_How to complete this task_: Nothing may be left out, so copy every entry exactly.

_Records for the task_:
/-- An armed watchpoint of a line processor watches a D-TCM access (R241). -/
def State.watchAt (s : State) (c a : Nat) (store : Bool) : Bool :=
  isLp c && 0x10000 ≤ a && a < 0x20000 &&
    (List.range 2).any (fun i => s.rb .lpWatch 0 c i && s.rf .lpWatch 15 2 c i == (a - 0x10000) / 4 &&
      s.rb .lpWatch (if store then 17 else 16) c i)

/-- The issue of an instruction on core c: nothing unless the core runs; an armed breakpoint halts before it (R241); a
fetch outside I-TCM or of a poisoned word raises Memory Error (R208, R239); else the body runs on the core with its due
results landed. -/
def issue (c : Nat) (body : Core → State → State) (s : State) : State :=
  let k := (s.core c).land
  if k.run ≠ .running then s
  else if !k.skipBp && s.breakAt c k.pc then s.setCore c (k.halt 2)
  else if 0x10000 ≤ k.pc.toNat then takeException c 2 k.pc k.pc (s.setCore c k)
  else
    let s1 := (s.tcmTouch c k.pc.toNat 1).setCore c k
    if s1.tcmBad c k.pc.toNat then takeException c 2 k.pc k.pc s1 else body k s1

/-- Illegal Instruction at the instruction (R207, R213). -/
def illegal (c : Nat) (k : Core) (s : State) : State := takeException c 1 k.pc k.pc s

/-- Run a body unless a reserved field or form makes the instruction illegal (R213). -/
def issueIf (c : Nat) (ok : Core → Bool) (body : Core → State → State) (s : State) : State :=
  issue c (fun k s => if ok k then body k s else illegal c k s) s

/-- A register result with flags, at the ALU distances, in one cycle (R219). -/
def aluDone (c rd : Nat) (k : Core) (r : AluOut) (s : State) : State :=
  s.setCore c (((k.result (.g rd) r.1 2 1).flags r.2).finish 1)

/-- A Reg-format operation on ra and rb; sh and [31:28] must be zero (R212, R213). -/
def aluRR (f : Word → Word → AluOut) (c : Nat) (o : FmtReg) (s : State) : State :=
  issueIf c (fun _ => o.top = 0 && o.sh = 0) (fun k s =>
    let k := k.need [.g o.ra, .g o.rb]
    aluDone c o.rd k (f (k.gr o.ra) (k.gr o.rb)) s) s

/-- A Reg-format operation on ra alone; rb, sh and [31:28] must be zero. -/
def aluR (f : Word → AluOut) (c : Nat) (o : FmtReg) (s : State) : State :=
  issueIf c (fun _ => o.top = 0 && o.sh = 0 && o.rb = 0) (fun k s =>
    let k := k.need [.g o.ra]
    aluDone c o.rd k (f (k.gr o.ra)) s) s

/-- A shift of ra by sh; rb and [31:28] must be zero (R215). -/
def aluSh (f : Word → Word → AluOut) (c : Nat) (o : FmtReg) (s : State) : State :=
  issueIf c (fun _ => o.top = 0 && o.rb = 0) (fun k s =>
    let k := k.need [.g o.ra]
    aluDone c o.rd k (f (k.gr o.ra) (BitVec.ofNat 32 o.sh)) s) s

/-- An Imm-format operation on ra and an extended immediate. -/
def aluImm (f : Word → Word → AluOut) (imm : Word) (c : Nat) (o : FmtImm) (s : State) : State :=
  issue c (fun k s =>
    let k := k.need [.g o.ra]
    aluDone c o.rd k (f (k.gr o.ra) imm) s) s

/-- The cycle from which the multiply-divide unit is idle: a division occupies it for 18 cycles, and its results are there one
cycle later (R219, R221). -/
def Core.unitIdle (k : Core) : Nat := match k.div with | some d => d.endAt - 1 | none => k.t

/-- Before an operation of the unit, or a write of ml or mh, M waits for a division and X abandons it; a division that no longer
occupies the unit leaves its results to come (R221). -/
def Core.freeUnit (k : Core) : Core :=
  match k.div with
  | none => k
  | some d =>
    if k.pipeX ∧ k.t < k.unitIdle then { k with div := none }
    else
      let k1 := k.pass (k.unitIdle - k.t)
      { k1 with div := none, pend := k1.pend ++ [PendWrite.mk (.sp 1) d.quo d.endAt, PendWrite.mk (.sp 2) d.rem d.endAt] }

/-- M stalls until the unit is idle (R221). -/
def Core.toIdle (k : Core) : Core := if k.pipeX then k else k.pass (k.unitIdle - k.t)

/-- M stalls a reader of ml or mh until the results of a division are there; X reads on (R219, R221). -/
def Core.awaitUnit (k : Core) : Core :=
  match k.div with
  | none => k
  | some d => if k.pipeX then k else k.pass (d.endAt - k.t)

/-- The latest value of ml or mh in program order, landed or not (R221). -/
def Core.latest (k : Core) (r : PReg) (v : Word) : Word :=
  ((k.pend.filter (fun p => p.reg = r)).getLast?.map (·.val)).getD v

/-- A MUL-class operation: the product, added to mh:ml as the unit last left it for MAC and MACU, at distance 4. -/
def mulOp (signed acc : Bool) (c : Nat) (o : FmtReg) (s : State) : State :=
  issueIf c (fun _ => o.top = 0 && o.sh = 0 && o.rd = 0) (fun k s =>
    let k := (k.freeUnit).need [.g o.ra, .g o.rb]
    let p := product signed (k.gr o.ra) (k.gr o.rb)
    let v : Word64 := if acc then p + ((k.latest (.sp 2) k.mh) ++ (k.latest (.sp 1) k.ml)) else p
    let k1 := (k.result (.sp 1) (v.truncate 32) 4 4).result (.sp 2) ((v >>> 32).truncate 32) 4 4
    s.setCore c (k1.finish 1)) s

/-- DIV and DIVU: V and DZ at issue; the results 19 cycles on; a zero divisor with DZE raises Divide by Zero (R216). -/
def divOp (signed : Bool) (c : Nat) (o : FmtReg) (s : State) : State :=
  issueIf c (fun _ => o.top = 0 && o.sh = 0 && o.rd = 0) (fun k s =>
    let k := (k.freeUnit).need [.g o.ra, .g o.rb]
    let a := k.gr o.ra
    let b := k.gr o.rb
    if b = 0 && bit k.st 5 then
      takeException c 4 k.pc k.pc (s.setCore c (k.now (.flag 4) 1))
    else
      let q := divide signed a b
      let k1 := { k.flags (divFlags signed a b) with div := some ⟨k.t + 19, q.1, q.2⟩ }
      s.setCore c (k1.finish 1)) s

/-- A division that was not abandoned writes its quotient and remainder (R221); not during a freeze, which stops the unit
too (R217). -/
def divComplete (c : Nat) (s : State) : State :=
  let k := s.core c
  if k.run = .waiting && k.wait.frozen then s else
  match k.div with
  | none => s
  | some d => s.setCore c (k.pass (d.endAt - k.t))

end Sys2Proof.Machine
end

_Task answer_:
/-- An armed watchpoint of a line processor watches a D-TCM access (R241). -/
def State.watchAt (s : State) (c a : Nat) (store : Bool) : Bool :=
  isLp c && 0x10000 ≤ a && a < 0x20000 &&
    (List.range 2).any (fun i => s.rb .lpWatch 0 c i && s.rf .lpWatch 15 2 c i == (a - 0x10000) / 4 &&
      s.rb .lpWatch (if store then 17 else 16) c i)

/-- The issue of an instruction on core c: nothing unless the core runs; an armed breakpoint halts before it (R241); a
fetch outside I-TCM or of a poisoned word raises Memory Error (R208, R239); else the body runs on the core with its due
results landed. -/
def issue (c : Nat) (body : Core → State → State) (s : State) : State :=
  let k := (s.core c).land
  if k.run ≠ .running then s
  else if !k.skipBp && s.breakAt c k.pc then s.setCore c (k.halt 2)
  else if 0x10000 ≤ k.pc.toNat then takeException c 2 k.pc k.pc (s.setCore c k)
  else
    let s1 := (s.tcmTouch c k.pc.toNat 1).setCore c k
    if s1.tcmBad c k.pc.toNat then takeException c 2 k.pc k.pc s1 else body k s1

/-- Illegal Instruction at the instruction (R207, R213). -/
def illegal (c : Nat) (k : Core) (s : State) : State := takeException c 1 k.pc k.pc s

/-- Run a body unless a reserved field or form makes the instruction illegal (R213). -/
def issueIf (c : Nat) (ok : Core → Bool) (body : Core → State → State) (s : State) : State :=
  issue c (fun k s => if ok k then body k s else illegal c k s) s

/-- A register result with flags, at the ALU distances, in one cycle (R219). -/
def aluDone (c rd : Nat) (k : Core) (r : AluOut) (s : State) : State :=
  s.setCore c (((k.result (.g rd) r.1 2 1).flags r.2).finish 1)

/-- A Reg-format operation on ra and rb; sh and [31:28] must be zero (R212, R213). -/
def aluRR (f : Word → Word → AluOut) (c : Nat) (o : FmtReg) (s : State) : State :=
  issueIf c (fun _ => o.top = 0 && o.sh = 0) (fun k s =>
    let k := k.need [.g o.ra, .g o.rb]
    aluDone c o.rd k (f (k.gr o.ra) (k.gr o.rb)) s) s

/-- A Reg-format operation on ra alone; rb, sh and [31:28] must be zero. -/
def aluR (f : Word → AluOut) (c : Nat) (o : FmtReg) (s : State) : State :=
  issueIf c (fun _ => o.top = 0 && o.sh = 0 && o.rb = 0) (fun k s =>
    let k := k.need [.g o.ra]
    aluDone c o.rd k (f (k.gr o.ra)) s) s

/-- A shift of ra by sh; rb and [31:28] must be zero (R215). -/
def aluSh (f : Word → Word → AluOut) (c : Nat) (o : FmtReg) (s : State) : State :=
  issueIf c (fun _ => o.top = 0 && o.rb = 0) (fun k s =>
    let k := k.need [.g o.ra]
    aluDone c o.rd k (f (k.gr o.ra) (BitVec.ofNat 32 o.sh)) s) s

/-- An Imm-format operation on ra and an extended immediate. -/
def aluImm (f : Word → Word → AluOut) (imm : Word) (c : Nat) (o : FmtImm) (s : State) : State :=
  issue c (fun k s =>
    let k := k.need [.g o.ra]
    aluDone c o.rd k (f (k.gr o.ra) imm) s) s

/-- The cycle from which the multiply-divide unit is idle: a division occupies it for 18 cycles, and its results are there one
cycle later (R219, R221). -/
def Core.unitIdle (k : Core) : Nat := match k.div with | some d => d.endAt - 1 | none => k.t

/-- Before an operation of the unit, or a write of ml or mh, M waits for a division and X abandons it; a division that no longer
occupies the unit leaves its results to come (R221). -/
def Core.freeUnit (k : Core) : Core :=
  match k.div with
  | none => k
  | some d =>
    if k.pipeX ∧ k.t < k.unitIdle then { k with div := none }
    else
      let k1 := k.pass (k.unitIdle - k.t)
      { k1 with div := none, pend := k1.pend ++ [PendWrite.mk (.sp 1) d.quo d.endAt, PendWrite.mk (.sp 2) d.rem d.endAt] }

/-- M stalls until the unit is idle (R221). -/
def Core.toIdle (k : Core) : Core := if k.pipeX then k else k.pass (k.unitIdle - k.t)

/-- M stalls a reader of ml or mh until the results of a division are there; X reads on (R219, R221). -/
def Core.awaitUnit (k : Core) : Core :=
  match k.div with
  | none => k
  | some d => if k.pipeX then k else k.pass (d.endAt - k.t)

/-- The latest value of ml or mh in program order, landed or not (R221). -/
def Core.latest (k : Core) (r : PReg) (v : Word) : Word :=
  ((k.pend.filter (fun p => p.reg = r)).getLast?.map (·.val)).getD v

/-- A MUL-class operation: the product, added to mh:ml as the unit last left it for MAC and MACU, at distance 4. -/
def mulOp (signed acc : Bool) (c : Nat) (o : FmtReg) (s : State) : State :=
  issueIf c (fun _ => o.top = 0 && o.sh = 0 && o.rd = 0) (fun k s =>
    let k := (k.freeUnit).need [.g o.ra, .g o.rb]
    let p := product signed (k.gr o.ra) (k.gr o.rb)
    let v : Word64 := if acc then p + ((k.latest (.sp 2) k.mh) ++ (k.latest (.sp 1) k.ml)) else p
    let k1 := (k.result (.sp 1) (v.truncate 32) 4 4).result (.sp 2) ((v >>> 32).truncate 32) 4 4
    s.setCore c (k1.finish 1)) s

/-- DIV and DIVU: V and DZ at issue; the results 19 cycles on; a zero divisor with DZE raises Divide by Zero (R216). -/
def divOp (signed : Bool) (c : Nat) (o : FmtReg) (s : State) : State :=
  issueIf c (fun _ => o.top = 0 && o.sh = 0 && o.rd = 0) (fun k s =>
    let k := (k.freeUnit).need [.g o.ra, .g o.rb]
    let a := k.gr o.ra
    let b := k.gr o.rb
    if b = 0 && bit k.st 5 then
      takeException c 4 k.pc k.pc (s.setCore c (k.now (.flag 4) 1))
    else
      let q := divide signed a b
      let k1 := { k.flags (divFlags signed a b) with div := some ⟨k.t + 19, q.1, q.2⟩ }
      s.setCore c (k1.finish 1)) s

/-- A division that was not abandoned writes its quotient and remainder (R221); not during a freeze, which stops the unit
too (R217). -/
def divComplete (c : Nat) (s : State) : State :=
  let k := s.core c
  if k.run = .waiting && k.wait.frozen then s else
  match k.div with
  | none => s
  | some d => s.setCore c (k.pass (d.endAt - k.t))

end Sys2Proof.Machine
end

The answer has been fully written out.